The problem:
In the entries that follow, find each line with the word "BitVec" and copy it.

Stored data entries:
/-- The certificate equals the loader's count: worst cases, uses, p, and the objects listed with the table
latencies in force (R167, R172). -/
def certMatches (s : State) (im : List Byte) (p : Program) : Bool :=
  let c := sectionOf im 4
  let costs := tableCosts s
  let es := entryOffsets p
  let objs := (namedObjects p ++ pathObjects p.code es p.tenancy).eraseDups
  let listed := p.res.map fun r => (r.kind, r.size, r.num)
  (p.entries.all fun e => pathCount p.code es costs e.1 == e.2) &&
    pathUses p.code es p.tenancy costs ==
      [p.tblUses, p.hbmUses, p.clsUses, leAt c 17 1, p.chkUses, p.overrideMax, leAt c 22 1] &&
    p.parseWc == (if p.parse.isEmpty then 0 else sectionTicks p.parse) &&
    objs.all (listed.contains ·) && listed.all (objs.contains ·) &&
    p.res.all fun r => r.kind != 1 || (costOf costs r.num).latency == r.attr

/-- Step 4 of R172: the code rules, then Budget. -/
def codeCheck (s : State) (p : Program) : Option (Nat × Nat) :=
  match codeFault p.code (p.entries.map fun e => e.1) with
  | some o => some (ldCode, o)
  | none => (p.entries.find? fun e =>
      decide (p.budget < pathCount p.code (entryOffsets p) (tableCosts s) e.1)).map fun e => (ldOverBudget, e.1)

/-- A table that the image names is placed beyond the allotment in force, or moves by a pending commit so that the
program, recounted, no longer fits its budget or the calendars (R29, R138). The loader's order names no step for
PLACEMENT: it follows the resources (DESIGN CHOICE). -/
def placementFault (s : State) (new : PathClass) (sets : List RuleSet) (p : Program) : Option (Nat × Nat) :=
  let pl := planFor s new sets
  let costs := tableCosts pl
  let named := fun (r : Res) => r.kind == 1 && decide (r.num < 72)
  let beyond := fun (r : Res) => match regionOf r.num (word pl (tblAddr r.num 0)) (word pl (tblAddr r.num 4)) 2 with
    | some x => decide (rf s 0x198200C 20 16 * 2 ^ 30 < x.2)
    | none => false
  let moves := p.res.any fun r => named r && costOf costs r.num != costOf (tableCosts s) r.num
  match firstBad (fun r => !(named r && beyond r)) p.res with
  | some k => some (ldPlacement, k)
  | none =>
    if moves && (p.entries.any (fun e => decide (p.budget < pathCount p.code (entryOffsets p) costs e.1)) ||
        (calendarFault pl (some costs)).isSome) then some (ldPlacement, 0)
    else none

/-- Steps 2 to 12 of R172: the new version of the class and its rule sets, or the refusal. -/
def imageCheck (s : State) (j : LoadJob) (im : List Byte) : Except (Nat × Nat) (PathClass × List RuleSet) :=
  let old := newest (planned s) j.cls
  let p := imageProgram im
  let new := { old with program := some p, loadedAt := effectRound (now s) }
  let early := match headerFault im with
    | some e => some e
    | none => match certFault im with
      | some e => some e
      | none => match resourceFault im with
        | some e => some e
        | none => match keyFault s im with
          | some e => some e
          | none =>
            if imClass im ≠ j.cls ∨ old.owner ≠ p.tenancy then some (ldWrongClass, 0)
            else match codeCheck s p with
              | some e => some e
              | none => parseFault p.parse
  match early with
  | some e => .error e
  | none =>
    match treeCheck s (sectionOf im 3) p.tenancy with
    | .error e => .error e
    | .ok sets =>
      if !certMatches s im p then .error (ldMismatch, 0)
      else match firstBad (resourceOpen s p.tenancy (classClusters new) (4 * p.code.length)) p.res with
        | some k => .error (ldNotOpen, k)
        | none => match placementFault s new sets p with
          | some e => .error e
          | none => match classFault s new sets (4 * p.code.length) with
            | some e => .error e
            | none => .ok (new, sets)

/-- IMAGE_READ_DONE: the last byte of the image has arrived, and it is checked and its commit request sent, or the
LOAD refused; or its read has failed (R172, R175, R401). -/
def imageReadDoneStep (cls : Nat) (im : List Byte) (fail : Option ReadFail) (s : State) : State :=
  match s.jobs.find? fun j => j.cls == cls && j.req == rqLoad && !j.sent with
  | none => s
  | some j =>
    if j.failed then
      if fail.isSome then refuseJob (dropDelivered s (.image cls)) j (ldReadFailed, 0) else s
    else if fail.isSome ∨ deliveredFor s (.image cls) j.parts ≠ some im then s
    else
      let s := dropDelivered s (.image cls)
      match imageCheck s j im with
      | .error e => refuseJob s j e
      | .ok r => sendClass s j r.1 r.2

/-! ### The boundary (R171, R175, R332) -/

/-- BUILD_ID of a program that has come into effect, reported with the load's event (R166). R485 gives LOADER no room
for it: here it is the DETAIL of a STATE record that follows the answer's (DESIGN CHOICE). -/
def reportBuild (s : State) (j : LoadJob) (p : PathClass) : State :=
  match p.program with
  | some g => if j.req = rqLoad then event s srcFirmware evState g.buildId p.owner else s
  | none => s

/-- A path-class commit in effect from the current round: the class, its rule sets, its registers and its
meter; then the constants that follow, and the answer. -/
def placeClass (s : State) (p : PathClass) (sets : List RuleSet) (j : LoadJob) : State :=
  let r := round s
  let old := newest s p.cls
  let s := { s with
    classes := s.classes ++ [assignCores old { p with
      round := r, loadedAt := if j.req = rqLoad then r else p.loadedAt }],
    ruleSets := s.ruleSets ++ sets.map fun x => { x with round := r } }
  let new := fillClass s (feedTable s) (newest s p.cls)
  let s := { s with classes := s.classes.dropLast ++ [new] }
  let s := if classRateOf old = classRateOf new ∧ max 1 old.k = max 1 new.k then s
    else { s with buckets := remove s.buckets (classKey p.cls) }
  let s := setWord64 (showClass s new) (pcAddr p.cls 0x34) r
  let s := refreshConstants s
  match s.jobs.find? fun x => x.cls == j.cls with
  | some k => reportBuild (loaderAnswer (endJob s j.cls) k ldDone 0 r) k p
  | none => s

/-- A path-class commit falls due. The code of a LOAD goes on the clusters that now hold the class, and a LOAD for which
one of them has no room is refused (R176). -/
def classEffect (s : State) (p : PathClass) (sets : List RuleSet) (j : LoadJob) : State :=
  let len := match p.program with | some g => 4 * g.code.length | none => 0
  match (if j.req = rqLoad then spaceFault s p len else none) with
  | some e => refuseJob s ((s.jobs.find? fun x => x.cls == j.cls).getD j) e
  | none => placeClass s p sets j

/-- Versions that govern no frame any more are freed with their code and extents (R41, R175, R518). -/
def retireClasses (s : State) : State :=
  let r := oldestRound s
  { s with
    classes := s.classes.filter fun p => decide (r < p.round) || pathAt s r p.cls == p,
    ruleSets := s.ruleSets.filter fun x =>
      decide (r < x.round) || ruleSetAt s r x.tenancy x.num == some x }

/-- LOAD (R172). -/
def execLoad (fn : FnId) (cookie : BitVec 32) (addr : BitVec 64) (len cls : Nat) (s : State) : Out :=
  act s (onTaken fn cookie rqLoad
    (fun m => leAt m 4 8 == addr.toNat && leAt m 12 4 == len && leAt m 16 1 == cls) loadStep)
/-- UNLOAD (R170). -/
def execUnload (fn : FnId) (cookie : BitVec 32) (cls : Nat) (s : State) : Out :=
  act s (onTaken fn cookie rqUnload (fun m => leAt m 16 1 == cls) unloadStep)
/-- CLASS (R172). -/
def execClassRequest (fn : FnId) (cookie : BitVec 32) (p : ClassPayload) (s : State) : Out :=
  act s (onTaken fn cookie rqClass (fun m => classPayload m 0 == p) classStep)
/-- IMAGE_READ_DONE (R517). -/
def execImageReadDone (cls : Fin 64) (image : List Byte) (fail : Option ReadFail) (s : State) : Out :=
  act s (imageReadDoneStep cls.val image fail)

end Sys2Proof.Machine
end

Written reply:
def execLoad (fn : FnId) (cookie : BitVec 32) (addr : BitVec 64) (len cls : Nat) (s : State) : Out :=
def execUnload (fn : FnId) (cookie : BitVec 32) (cls : Nat) (s : State) : Out :=
def execClassRequest (fn : FnId) (cookie : BitVec 32) (p : ClassPayload) (s : State) : Out :=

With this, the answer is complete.